- EXERCISE INSTRUCTIONS: Check each line below for the word "discards", then please report how many lines have it and nothing more.

——————

/-- A write whose data is missing is answered MALFORMED (R960); the answer enters E0 in the BCLK after the arriving header also where the
write is still in the FIFO, or between G0 and G4 (DESIGN CHOICE: log entry 59). -/
def State.dropWrite (s : State) (g : Nat) : State :=
  let w := s.gw g
  let s := s.updGw g fun w => { w with due := 0 }
  let count := fun (w : Gw) => { w with malfCnt := satAdd 65535 w.malfCnt 1 }
  match (if w.partLast then w.fifo.getLast? else none) with
  | some i =>
    let s := s.updGw g fun w => (count { w with fifo := w.fifo.dropLast }).giveBack 1 0
    s.ownResp g { req := hdrReq i.hdr g 0 (i.hdr.itag % 4096) 0 s.bclk i.at_, status := stMalformed, bare := true } (s.bclk + 1)
  | none => match w.pipe.find? (·.wait) with
    | some l => (s.updGw g fun w => count { w with pipe := w.pipe.filter fun x => !x.wait }).refuse g l.req stMalformed (s.bclk + 1)
    | none => s

/-- The flit after a header of another opcode with LAST = 0 is discarded, whatever it is (R166); its credit returns (R153). -/
def Gw.skipFlit (w : Gw) (hdr : Bool) : Gw :=
  { w with due := 0, crHdr := w.crHdr + b2n hdr, crData := w.crData + b2n (!hdr),
           fifo := if w.partLast then fillLast 0 w.fifo else w.fifo }

/-- A header flit where a header may come (R155, R161, R166, R189, R960): in tail discard, or where a write's data is due, it counts a
protocol error first. -/
def State.headerIn (s : State) (g : Nat) (h : ReqHdr) : State :=
  let w := s.gw g
  if w.reqHdr = 0 then (s.protoErr g).portDown g
  else if w.tailDisc then ((s.protoErr g).updGw g fun w => { w with tailDisc := false, discAt := some s.bclk }).newItem g h
  else if w.due = 2 then s.updGw g fun w => w.skipFlit true
  else if w.due = 1 then ((s.protoErr g).dropWrite g).newItem g h
  else s.newItem g h

/-- A data flit (R155, R163, R166, R168, R186): eaten in tail discard, joined to its request, or stray; its credit returns as it is eaten or
discarded. -/
def State.dataIn (s : State) (g : Nat) (d : Line) : State :=
  let w := s.gw g
  if w.reqData = 0 then (s.protoErr g).portDown g
  else if w.tailDisc then s.updGw g fun w => { w with tailDisc := false, discAt := some s.bclk, crData := w.crData + 1 }
  else if w.due = 2 then s.updGw g fun w => w.skipFlit false
  else if w.due = 1 then s.updGw g fun w => w.joinData d s.bclk
  else (s.protoErr g).updGw g fun w => { w with crData := w.crData + 1 }

/-- TAILDISC (R188, R208): a flush is pending or tail discard is active in BCLK `t`. -/
def Gw.discards (w : Gw) (t : Nat) : Bool := w.flushAt.isSome || w.tailDisc || w.discAt == some t

/-- GW_FLUSH (R186, R188): the flush takes effect at the end of the present BCLK. -/
def State.gwFlush (s : State) (g : Nat) : State :=
  if (s.gw g).discards s.bclk then s else s.updGw g fun w => { w with flushAt := some s.bclk }

/-! ### The link (R145 to R160, R196, R197, R961) -/

/-- The mesh's flits carry acknowledgements: the link is up, or in link init its INIT has come (R150, R157, R196). -/
def State.linkHears (s : State) (g : Nat) : Bool :=
  s.linkUp g || ((s.gw g).link == .init && (s.gw g).initRecv.isSome && s.gwEn g)

/-- ACK_RECEIVED (R157, R158): the flits up to the acknowledged number leave the replay buffer, the gateway's INIT among them. -/
def State.ackReceived (s : State) (g ack : Nat) : State :=
  let w := s.gw g
  if s.linkHears g && w.replay.any fun f => f.seq == ack % 4096 then
    s.updGw g fun w =>
      let rest := (w.replay.dropWhile fun f => f.seq != ack % 4096).drop 1
      { w with replay := rest, resend := min w.resend rest.length, stallSince := none }
  else s

/-- The egress rewinds to the mark: every flit from there is sent again, from the next BCLK on, before any new one (R159). -/
def State.rewind (s : State) (g : Nat) : State :=
  let n := (s.gw g).replay.length
  let s := s.ev { box := boxGw g, code := 0x12, n := n }
  s.updGw g fun w => { w with resend := n, egFree := max w.egFree (s.bclk - 1), rplyOut := satAdd 255 w.rplyOut 1 }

——————

- SOLUTION TO THIS PROBLEM: 2